There was a lot of pain and feeling like a huge failure. I’ve shed a lot of tears, and have questioned my purpose.

I didn’t realize that all of those failures would lead to the best lessons I would ever learn. More valuable than my college education ever taught me.

Here are the 9 lessons I’ve learned failing spectacularly as a freelancer and how it is helping me succeed today: 

1. I don’t want to travel for work. I want to have work that will allow me to travel. 

My first dive into freelance work was being a photojournalist. I was able to travel the world and go to remote areas where I photographed indigenous tribes.

My biggest goal was to work with the United Nations. And when I was given the opportunity by the UN to travel to China with 21 other artists to showcase my work, I realized that I accomplished what I set out to do and decided to leave at the “peak” of my career.

I realized that I needed to do something more to help the people I was photographing and constantly traveling for work was not sustainable.  I was burnt out. I left and didn’t touch my camera for 2 years.


2. Don’t get caught up in creating the perfect content. 

My second attempt to becoming a freelancer was to create a children’s website Lollie Tot. I produced how-to activity videos for parents with toddlers and provided in-person art classes.

I hustled hard, made the cutest videos, had the help of the most talented and supportive people. 

As a content creator, most of us are perfectionists’ and it can be really hard to publish your work when you feel like it is not “perfect”.

But, I realized that the more elaborate and complicated I made my work, the fewer people were interested. And the more simple they were, the more my audience was able to relate to the content.

One very simple video that I made in my kitchen-had almost 1 million views, while videos I made in a studio barely had a few thousand views.

Curious? See the video. 

3. Do the 80/20 rule when marketing. 

One of the most valuable lessons I’ve learned as a creator was the 80/20 rule in marketing (and pretty much everything).

Spend 20 percent on creating content and 80 percent in marketing your product. Make the 20 percent the best it can be and market the hell out of it.

I learned that no matter how good your content is if you have no audience – it will only ever be a hobby.

I failed with Lollie Tot because I was creating quality content, but did not market my work properly and had no clue how to make money. It was not sustainable. I was spending too much and not earning enough.

failing as a freelancer

4. Having supportive people around you is crucial to your success.

You will know true friendships when you become an entrepreneur and freelancer.

A few years ago, someone ones told me that in order to succeed I may have to let go of certain people and to always surround myself with individuals who truly support me because it can be a very lonely road.

I never truly understood those words until recently. I realized how crucial it is to let go of negative people and to embrace the ones who truly support you.

5. You have to be passionate about what you do. 

Aaron and I also tried selling promotional products.
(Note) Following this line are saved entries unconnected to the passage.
/-- A lease answer (R384): the pair, granted or refused, and the remaining time a refusal carries in µs. -/
structure LeaseAns where
  pair : Nat
  granted : Bool
  left : Nat
  deriving DecidableEq, Repr

/-- A remote access (R387): read or write, the rake channel that asked, the remote space and offset, the bytes to write,
and the length. -/
structure RemoteReq where
  write : Bool
  tag : Nat
  from_ : Nat
  ch : Nat
  space : Nat
  off : Nat
  len : Nat
  data : List Byte
  deriving DecidableEq, Repr

/-- The answer to a remote access: of a write or a read, refused, or the bytes read. -/
structure RemoteRsp where
  ch : Nat
  tag : Nat
  write : Bool
  refused : Bool
  data : List Byte
  deriving DecidableEq, Repr

/-- A 64b/66b block as a fabric lane receives or sends it (R368): its sync header as R368 writes it (1 for 01, 2 for 10), and
its 64 payload bits, scrambled. -/
structure LaneBlock where
  hdr : Fin 4
  payload : BitVec 64
  deriving DecidableEq, Repr

/-- A defined burst profile as a HANDSHAKE compares it (R393): rate x 4 + index, FEC, preamble and delimiter. -/
structure ProfContents where
  place : Nat
  fec : Bool
  preLen : Nat
  preRepeat : Nat
  prePattern : Nat
  delimLen : Nat
  delimPattern : Nat
  deriving DecidableEq, Repr

/-- A HANDSHAKE message (R393): the pair's identifier, the sender's address and the partner it names, role, key check
value, the settings compared, and the defined burst profiles in rising place. -/
structure Handshake where
  pairId : Nat
  from_ : Nat
  to_ : Nat
  role : Nat
  kcv : Nat
  profile : Nat
  usRates : Nat
  maxFrame : Nat
  ploamMax : Nat
  ponId : Nat
  teqd : Nat
  profs : List ProfContents
  deriving DecidableEq, Repr

/-- A cell as the transmitter queues it: 256 bytes where the spec gives every byte of the payload (CLAIM, ROUTE, MIRROR,
TABLE_SYNC and cells passed on), else its content by name. -/
inductive TxCell where
  | raw (bytes : List Byte)
  | hello (h : Hello)
  | tide (c : TideCell)
  | leaseReq (dst : Nat) (m : LeaseReq)
  | leaseAns (dst : Nat) (m : LeaseAns)
  | remoteReq (dst : Nat) (m : RemoteReq)
  | remoteRsp (dst : Nat) (m : RemoteRsp)
  | handshake (dst : Nat) (m : Handshake)
  deriving DecidableEq, Repr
It was a complete departure from my interests and there was no passion behind this new business except to make money and learn sales.

Freelance work really showed me why passion for your work is so important. I became bored. I hated the tasks I was doing and I was questioning my life choices every day.
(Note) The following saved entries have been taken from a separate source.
-- ==== Sys2Proof/Machine/CalvanOps.lean ====
section
/-! DEFINITION. How every Calvan command is taken and answered (11_calvan_firmware.md R338 to R350): where a request
stands, which source is served next, the checks before a command's own, replay, and the response. -/

namespace Sys2Proof.Machine

/-- Status codes of R347. -/
def stOK : Nat := 0x00
def stBAD_ARG : Nat := 0x01
def stSTATE_CONFLICT : Nat := 0x02
def stBUSY : Nat := 0x03
def stNO_RESOURCE : Nat := 0x04
def stUNSUPPORTED : Nat := 0x05
def stVERSION_UNTESTED : Nat := 0x06
def stDENIED : Nat := 0x07
def stTIMEOUT : Nat := 0x08
def stINTERNAL : Nat := 0x0F

/-- Service state codes of R352. -/
def svBOOT : Nat := 0
def svRESTRICTED : Nat := 1
def svSERVICE : Nat := 2
def svRESTARTING : Nat := 3
def svHALTED : Nat := 4

/-- The service state (R352). -/
def State.service (s : State) : Nat := s.rd F.MBX_DEVSTATE.STATE 0

/-- The control processor takes commands: its domain is ON, the boot code runs, and it is not restarting or halted. -/
def State.cpRuns (s : State) : Bool :=
  s.on 54 && s.flag F.GLB_STATUS.MBX_READY 0 && decide (s.service < svRESTARTING)

/-- A source's number in the order of service: mailbox n, or 16 for the ADMIN ring (R342). -/
def srcNum : Src → Nat
  | .mbx n => n
  | .admin => 16

/-- The latched request of a mailbox (R339). -/
def State.mbxRequest (s : State) (n : Nat) : List Byte :=
  (List.range 16).flatMap (fun k => leBytes 4 (s.rd F.MBX_n_REQ.DATA (n * 16 + k)))

/-- The ADMIN entry the ring may take next: its 32 bytes, with OWN 1 (R285, R293, R344). -/
def State.adminEntry (s : State) : Option (List Byte) :=
  if (s.ring 0).typ = 2 ∧ (s.ring 0).tx = [] then
    match s.nextEntry 0 with
    | some i => some (s.hostRead (s.entryAddr 0 i) 32)
    | none => none
  else none

/-- A request waiting at a source and not taken yet. -/
def State.waiting (s : State) (src : Src) : Option (List Byte) :=
  if s.cp.taken.contains src then none
  else
    match src with
    | .mbx n => if s.flag F.MBX_n_STATUS.BUSY n then some (s.mbxRequest n) else none
    | .admin =>
      match s.adminEntry with
      | some d => if bit (byteAt d 31) 7 then some (s.hostRead (leAt d 0 8) 64) else none
      | none => none

/-- The sources in the order of service after the one served last: mailboxes 1 to 15, then the ADMIN ring (R342). -/
def turnOrder (last : Nat) : List Src :=
  let all : List Src := ((List.range 15).map (fun k => Src.mbx (Fin.ofNat 16 (k + 1)))) ++ [.admin]
  all.filter (fun x => last < srcNum x) ++ all.filter (fun x => srcNum x ≤ last)

/-- The source whose command is taken next: mailbox 0 first, then the others in turn (R342). -/
def State.nextSrc (s : State) : Option Src :=
  if (s.waiting (.mbx 0)).isSome then some (.mbx 0)
  else (turnOrder s.cp.lastSrc).find? (fun x => (s.waiting x).isSome)

/-- A command of this code is taken from this source now. -/
def State.takes (s : State) (src : Src) (code : Nat) (req : List Byte) : Bool :=
  s.cpRuns && decide (s.nextSrc = some src) && decide (s.waiting src = some req) && decide (leAt req 0 2 = code)

/-- A response (R346). -/
def response (req : List Byte) (r : Resp) (replayed : Bool) : List Byte :=
  [BitVec.ofNat 8 r.status, BitVec.ofNat 8 r.detail] ++ slice req 2 2 ++ slice req 0 2 ++
  [BitVec.ofNat 8 r.payload.length] ++ [BitVec.ofNat 8 (b2n replayed)] ++ r.payload ++ zeros (56 - r.payload.length)

/-- How many records a source keeps (R350). -/
def tagDepth (src : Src) : Nat :=
  match src with
  | .mbx _ => 16
  | .admin => 64

/-- Record a command: it replaces the record of the same tag, or else the oldest (R350); newest last. -/
def addTag (depth : Nat) (l : List TagRec) (t : TagRec) : List TagRec :=
  let l1 := l.filter (fun x => x.tag ≠ t.tag)
  (if l1.length < depth then l1 else l1.drop (l1.length + 1 - depth)) ++ [t]

def State.tagsOf (s : State) (src : Src) : List TagRec := smGet [] s.cp.tags (srcNum src, 0)

/-- The record a request replays: TAG not 0, FRESH 0, all 64 bytes equal (R350). -/
def State.replayOf (s : State) (src : Src) (req : List Byte) : Option TagRec :=
  if leAt req 2 2 = 0 ∨ bit (leAt req 4 2) 0 then none else (s.tagsOf src).find? (fun t => t.req == req)

/-- The 64-byte response words of a mailbox. -/
def State.writeRsp (s : State) (n : Nat) (b : List Byte) : State :=
  (List.range 16).foldl (fun s k => s.wr F.MBX_n_RSP.DATA (n * 16 + k) (leAt b (4 * k) 4)) s

/-- Bit n of MBX_EVENT.DONE sets; a bit newly set and enabled counts on source 230 (R304, R339). -/
def State.mbxDone (s : State) (n : Nat) : State :=
  let old := s.rd F.MBX_EVENT.DONE 0
  let s1 := s.wr F.MBX_EVENT.DONE 0 (old ||| 2 ^ n)
  if !bit old n && bit (s.rd F.MBX_EVENT_EN.EN 0) n then s1.srcEvent 230 else s1

/-- The response bytes go to the source (R293, R339): a mailbox's RSP words with BUSY 0 and DONE 1, or the ADMIN
entry's response buffer and then its completion. -/
def State.deliver (s : State) (src : Src) (b : List Byte) : State :=
  match src with
  | .mbx n =>
    let s1 := (s.writeRsp n b).wr F.MBX_n_STATUS.BUSY n 0
    ((s1.wr F.MBX_n_STATUS.DONE n 1).wr F.MBX_n_STATUS.REPLAYED n (bits (byteAt b 7) 0 1)).mbxDone n
  | .admin =>
    match (s.ring 0).tx with
    | x :: _ =>
      let d := s.hostRead (s.entryAddr 0 x.idx) 32
      let s2 := (if (s.ring 0).badWrite then s else s.hostWrite (leAt d 8 8) b).setRing 0 { s.ring 0 with tx := [] }
      s2.writeCompletion 0 x.idx (slice d 0 16 ++ slice b 0 1 ++ zeros 14 ++ [0x40#8]) false
    | [] => s

/-- The request of a source whose command is being answered: a mailbox's words, or the ADMIN entry's request. -/
def State.requestOf (s : State) (src : Src) : List Byte :=
  match src with
  | .mbx n => s.mbxRequest n
  | .admin =>
    match (s.ring 0).tx with
    | x :: _ => s.hostRead (leAt (s.hostRead (s.entryAddr 0 x.idx) 32) 0 8) 64
    | [] => []

/-- A command is answered and, unless its TAG is 0 or its status BUSY or INTERNAL, recorded (R346, R350). -/
def State.answer (s : State) (src : Src) (r : Resp) : State :=
  let req := s.requestOf src
  let b := response req r false
  let s1 := s.putCp { s.cp with taken := s.cp.taken.filter (fun x => x ≠ src) }
  let s2 := s1.deliver src b
  if leAt req 2 2 = 0 ∨ r.status = stBUSY ∨ r.status = stINTERNAL then s2
  else
    let l := addTag (tagDepth src) (s2.tagsOf src) ⟨leAt req 2 2, req, b⟩
    (s2.putCp { s2.cp with tags := smSet [] s2.cp.tags (srcNum src, 0) l })

/-- What the control processor finds as it reads the words of a mailbox's latched request (R251, R341). -/
def State.mbxSeen (s : State) (n : Nat) (o : WordObs) : Bool := [0, 1].any (fun k => s.wordSeen 11 n k == o)

/-- The request of a mailbox is read: a corrected error is counted for it (R250, R252). -/
def State.mbxRead (s : State) (n : Nat) : State :=
  if s.mbxSeen n .corrected then (s.rewrite (fun u => u.mem == 11 && u.inst == n)).corrected (138 + n) else s

/-- A source's command is taken (R342 to R344): the ADMIN ring's head moves past it. -/
def State.take (s : State) (src : Src) : State :=
  let s1 := s.putCp { s.cp with taken := s.cp.taken ++ [src],
                                       lastSrc := if src = .mbx 0 then s.cp.lastSrc else srcNum src }
  match src with
  | .mbx n => s1.mbxRead n
  | .admin =>
    let i := s1.rd F.DB_HEAD.HEAD 0
    (s1.setRing 0 { s1.ring 0 with tx := [⟨i, none, false, false⟩] }).advanceHead 0

/-- A refusal: the payload is all zeros (R346). -/
def refuse (status detail : Nat) : Resp := ⟨status, detail, []⟩

/-- OK with a response payload. -/
def okWith (payload : List Byte) : Resp := ⟨stOK, 0, payload⟩

/-- The payload supplied, bytes past LENGTH taken as 0 (R345). -/
def payloadOf (req : List Byte) : List Byte :=
  let n := min 56 (leAt req 6 2)
  slice req 8 n ++ zeros (56 - n)

/-- The checks before a command's own (R348): `boot` and `restricted` say whether R351 marks the command for those
service states. -/
def State.headerCheck (s : State) (req : List Byte) (boot restricted : Bool) : Option Resp :=
  if leAt req 4 2 ≥ 2 then some (refuse stBAD_ARG 0xF4)
  else if leAt req 6 2 > 56 then some (refuse stBAD_ARG 0xF6)
  else if (s.service = svBOOT ∧ !boot) ∨ (s.service = svRESTRICTED ∧ !restricted) then
    some (refuse stSTATE_CONFLICT (0xE0 + s.service))
  else none

/-- The answer to a pump's request that no command row takes: an unknown code (R348). -/
def unknownCode : Resp := refuse stUNSUPPORTED 0

/-- The command codes of R351. -/
def commandCodes : List Nat :=
  [0x0001, 0x0002, 0x0101, 0x0102, 0x0103, 0x0104, 0x0110, 0x0111, 0x0112, 0x0113, 0x0114, 0x0201, 0x0202, 0x0203,
   0x0301, 0x0302, 0x0303, 0x0304, 0x0305, 0x0306, 0x0307, 0x0401, 0x0402, 0x0403, 0x0404, 0x0405, 0x0406, 0x0407,
   0x0501, 0x0601, 0x0602, 0x0701, 0x0702, 0x0703, 0x0710, 0x0801, 0x0802, 0x0803, 0x0901, 0x0902, 0x0903,
   0x0A01, 0x0A02, 0x0A03]

/-- A recorded command is answered again (R350). -/
def State.replayed (s : State) (src : Src) (t : TagRec) : State :=
  (s.putCp { s.cp with taken := s.cp.taken.filter (fun x => x ≠ src) }).deliver src
    (slice t.rsp 0 7 ++ [BitVec.ofNat 8 (byteAt t.rsp 7 ||| 1)] ++ slice t.rsp 8 56)

/-- A request that names no command is taken and answered (R348, R350). -/
def State.serveUnknown (s : State) (src : Src) : State :=
  match s.replayOf src ((s.waiting src).getD []) with
  | some t => (s.take src).replayed src t
  | none => (s.take src).answer src unknownCode

/-- The mailbox whose latched request cannot be corrected: its command is not executed, and its response is INTERNAL with detail
0x36 (R251, R341). -/
def State.mbxLost (s : State) (src : Src) : Option State :=
  match src with
  | .mbx n =>
    if s.mbxSeen n .uncorrectable then
      some ((((s.take src).logUe 11 n 1 ((s.upsets.find? (fun u => u.mem == 11 && u.inst == n.val)).elim 0 Upset.addr)).rewrite
        (fun u => u.mem == 11 && u.inst == n)).answer src (refuse stINTERNAL 0x36))
    else none
  | .admin => none

/-- The next request in turn, where it is one that no row takes: it names no command, or could not be read. -/
def State.pumpTurn (s : State) : Option State :=
  match s.nextSrc with
  | none => none
  | some src =>
    match s.mbxLost src with
    | some s1 => some s1
    | none => if commandCodes.contains (leAt ((s.waiting src).getD []) 0 2) then none else some (s.serveUnknown src)

/-- Requests at the head of their turn that name no command are answered UNSUPPORTED, those not to be read INTERNAL; ADMIN entries
found with OWN 0 or malformed are dealt with, until a command that has a row of its own, or nothing, waits (R285, R293, R341,
R348). -/
def State.pump : Nat → State → State
  | 0, s => s
  | n + 1, s =>
    if !s.cpRuns then s
    else
      match s.adminEntry with
      | some d =>
        let i := s.rd F.DB_HEAD.HEAD 0
        if (s.ring 0).badRead then (s.readFailed 0 false).pump n
        else if !bit (byteAt d 31) 7 then (s.foundEarly 0 i).pump n
        else if leAt d 0 8 % 64 ≠ 0 ∨ leAt d 8 8 % 64 ≠ 0 ∨ !zeroAt d 16 15 ∨ byteAt d 31 ≠ 0x80 then
          ((s.advanceHead 0).writeCompletion 0 i (slice d 0 16 ++ [0#8, 0x0C#8] ++ zeros 13 ++ [0x40#8]) false).pump n
        else
          match s.pumpTurn with
          | some s1 => s1.pump n
          | none => s
      | none =>
        match s.pumpTurn with
        | some s1 => s1.pump n
        | none => s

/-- As many turns as there are requests and ADMIN entries given, and what stops the ring. -/
def State.pumpTurns (s : State) : Nat := 20 + (s.rd F.DB_HEAD.TAIL 0 + s.rsize 0 - s.rd F.DB_HEAD.HEAD 0) % s.rsize 0

/-- Every such request is dealt with. -/
def State.pumpAll (s : State) : State := s.pump s.pumpTurns

/-- Continued work ends: its response is written, later when the processor is restarting or its domain not ON, never when
it is HALTED (R343, R366, R367). -/
def State.answerLater (s : State) (src : Src) (r : Resp) : State :=
  if s.cpRuns then (s.answer src r).pumpAll
  else if s.service = svHALTED then s
  else s.putCp { s.cp with owed := s.cp.owed ++ [(src, r)] }

/-- An accepted command that the complex could not carry out, for a cause to which the rules give no detail byte: INTERNAL
with a free detail (R347, log entry 2). -/
def State.answerFailed (s : State) (src : Src) : State := s.tickFree.answerLater src (refuse stINTERNAL (s.free 8))

/-- Responses owed while the processor could not write them (R366). -/
def State.payOwed (s : State) : State :=
  (s.cp.owed.foldl (fun (s : State) (o : Src × Resp) => s.answerLater o.1 o.2) (s.putCp { s.cp with owed := [] })).pumpAll

/-- What a command's own rule decides at its validation step: the new state, and the response unless work continues. -/
abbrev Body := State → Src → List Byte → State × Option Resp

/-- Take a command of a code from a source and run its rule (R342, R343, R348, R350). Nothing happens when no request of
that code is next at that source. -/
def State.calvan (s : State) (src : Src) (code : Nat) (boot restricted : Bool) (body : Body) : State :=
  let req := (s.waiting src).getD []
  if !s.takes src code req then s
  else
    let s1 := s.take src
    let s2 :=
      match s.replayOf src req with
      | some t => s1.replayed src t
      | none =>
        match s.headerCheck req boot restricted with
        | some r => s1.answer src r
        | none =>
          match body s1 src (payloadOf req) with
          | (s', some r) => s'.answer src r
          | (s', none) => s'
    s2.pumpAll

/-- A body that answers at once. -/
def atOnce (f : State → List Byte → State × Resp) : Body := fun s _ p => let (s', r) := f s p; (s', some r)

/-- The first check that fails, in the order given. -/
def firstFault : List (Bool × Resp) → Option Resp
  | [] => none
  | (bad, r) :: rest => if bad then some r else firstFault rest

/-- BAD_ARG at a payload offset. -/
def badArg (off : Nat) : Resp := refuse stBAD_ARG off

/-- STATE_CONFLICT with a detail. -/
def conflict (detail : Nat) : Resp := refuse stSTATE_CONFLICT detail

/-- Reserved bytes of a payload that are not 0: BAD_ARG at the first of them. -/
def resv (p : List Byte) (off n : Nat) : Bool × Resp := ((firstNonzero p off n).isSome, badArg ((firstNonzero p off n).getD off))

/-! ### Signed objects (R357) -/

/-- The detail with which a signed object is not authentic: 1 the key's digest does not match, 2 it is revoked, 3 the
signature is invalid (R357, R360, R468). -/
def notAuthentic (keyId : Nat) (pubkey body sig : List Byte) : Option Nat :=
  if Config.sha384 pubkey ≠ Config.keyDigest keyId then some 1
  else if bit Config.revoked keyId then some 2
  else if !Config.ecdsaOk pubkey body sig then some 3
  else none

end Sys2Proof.Machine
end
I was not happy. I gave up.

failing as a freelancer

6. Networking the right way. 

During our time as promotional marketers, we attended so many networking events and we were constantly exhausted. After 6 months of doing 3-4 networking events every week we learned a valuable lesson:

Most people will waste your time. Learn how to be more efficient and research the person you want to connect with.

Instead of going to an event, contact them and ask them out for coffee, this way you will have their full attention and you can create a real relationship.
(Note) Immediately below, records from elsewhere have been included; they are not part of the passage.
/-- TRUNK_SEND (R269): a lane free to begin a frame takes it whole. -/
def execTrunkSend (lane : LaneId) (s : State) : Res :=
  .next (if !s.on 52 ∨ !s.buf.feReady then s
  else
    match s.sendClass lane with
    | none => if (List.range 8).any (fun c => (s.egressQ lane c).brine ≠ []) then s.blockEvent 100 0x03 1 else s
    | some (c, f) =>
      match s.cellRead f.cell with
      | (true, s0) => s0.loseHead lane c f
      | (false, s0) =>
        let n := segsOf f.bytes.length
        let q := s0.egressQ lane c
        let s1 := (s0.setEgressQ lane c { q with brine := q.brine.drop 1 }).setBuf
          (fun b => { b with credits := smMod 0 b.credits (creditKey lane c) (· - n) })
        let s2 := (((s1.emit (.trunk lane c f.header f.bytes)).addCnt (pageLane lane) 0xA8 n).blockEvent 100 0x01 1).freeCells f.cell
        let s3 := match f.origin with
          | .trunk => s2
          | .host r i => s2.finishTx r i (txCompletion (s.hostRead (s.entryAddr r i) 32) s.stamp
              (if bit f.port 16 then txCSUM_SKIP else txOK) f.bytes.length 0)
        s3.egressSettle lane c)

/-- CREDIT_RETURN (R268): credits of the forwarding engine for a (lane, class). -/
def execCreditReturn (lane : LaneId) (cls : Fin 8) (count : Nat) (s : State) : Res :=
  .next (if !s.on 52 ∨ !s.buf.feReady then s
  else
    let x := smGet 0 s.buf.credits (creditKey lane cls) + count
    let s1 := (s.setBuf (fun b => { b with credits := smSet 0 b.credits (creditKey lane cls) (min 1048575 x) })).blockEvent 100 0x04 1
    if x > 1048575 then s1.addCnt (pageLane lane) 0xA0 1 else s1)

/-- FE_NOT_READY (R270). -/
def execFeNotReady (s : State) : Res := .next (s.setBuf (fun b => { b with feReady := false }))

/-- FE_READY (R270): the counters restart at 0. -/
def execFeReady (s : State) : Res :=
  .next (if s.buf.feReady then s else s.setBuf (fun b => { b with feReady := true, credits := [] }))

/-! ### Egress staging and cuts (R251, R259, R264) -/

/-- The cells of a tree's staging (R264). -/
def State.stageCells (s : State) (t : Nat) : Nat := (s.tree t).staged.foldl (fun n f => n + cellsOf f.bytes.length) 0

/-- The frame at a queue's head leaves it, with the pages it frees. -/
def State.popDeep (s : State) (t term cls : Nat) : State :=
  let q := s.deepQ t term cls
  let (off, pages, gone) := dropHead q.headOff q.pages (q.frames.map (fun f => f.bytes.length)) 1
  (s.givePages gone).setDeepQ t term cls { q with frames := q.frames.drop 1, headOff := off, pages := pages }

/-- The head frame of a queue is lost with a word of its own (R251): it counts DS_CUT, and the queue continues. -/
def State.loseDeep (s : State) (t term cls : Nat) (f : DeepFrame) : State :=
  ((s.popDeep t term cls).addCnt (pageTree t) 0xE0 1).endFrame f.origin txMEM_ERR

/-- Whether a frame's cells have no room in a tree's staging now (R264). -/
def State.stageFull (s : State) (t len : Nat) : Bool := decide (s.stageCells t + cellsOf len > s.buf.cfg.stageTree)

/-- Whole frames move from a queue into staging until the share is met, staging is full, or cells lack (R264). -/
def State.refillLoop (s : State) (t term cls : Nat) : Nat → State
  | 0 => s
  | n + 1 =>
    match (s.deepQ t term cls).frames with
    | [] => s
    | f :: _ =>
      if s.stagedBytes t term cls ≥ s.buf.cfg.stageQ ∨ s.stageFull t f.bytes.length then s
      else
        let q := s.deepQ t term cls
        match s.stackRead q.pages q.headOff f.bytes.length with
        | (true, s0) => (s0.loseDeep t term cls f).refillLoop t term cls n
        | (false, s0) =>
          match s0.takeCells 1 (cellsOf f.bytes.length) with
          | none => s0
          | some (id, s1) =>
            let s2 := s1.popDeep t term cls
            let x := s2.tree t
            let s3 := s2.setTree t { x with staged := x.staged ++ [⟨term, cls, f.port, f.bytes, f.origin, f.flags, none, false, id, f.tsNs, f.tsInfo⟩] }
            (s3.blockEvent 99 0x03 1).refillLoop t term cls n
7. Delegating is the key to growth.

There were so many tasks that needed to be done, that Aaron and I decided to hire an assistant.

We learned that we could not do everything ourselves, and if we could – we really didn’t want to. We were getting some sales from the business and we decided to invest some of our profits to hiring an assistant to delegate some of the tedious tasks.

Although our business did not work, we learned that delegation is key to growth and to always hire someone who will make your business more efficient.

8. Be careful who you collaborate with but be open to new ideas. 

If you have ever met me and Aaron, you will quickly realize that we are very trusting people. We believe that everyone is essentially good.

We learned the hard way that not everyone can be trusted and ended up partnering with an individual who cost us thousands of dollars.

To this day, we still believe the best in people, but now we are more cautious in who we trust.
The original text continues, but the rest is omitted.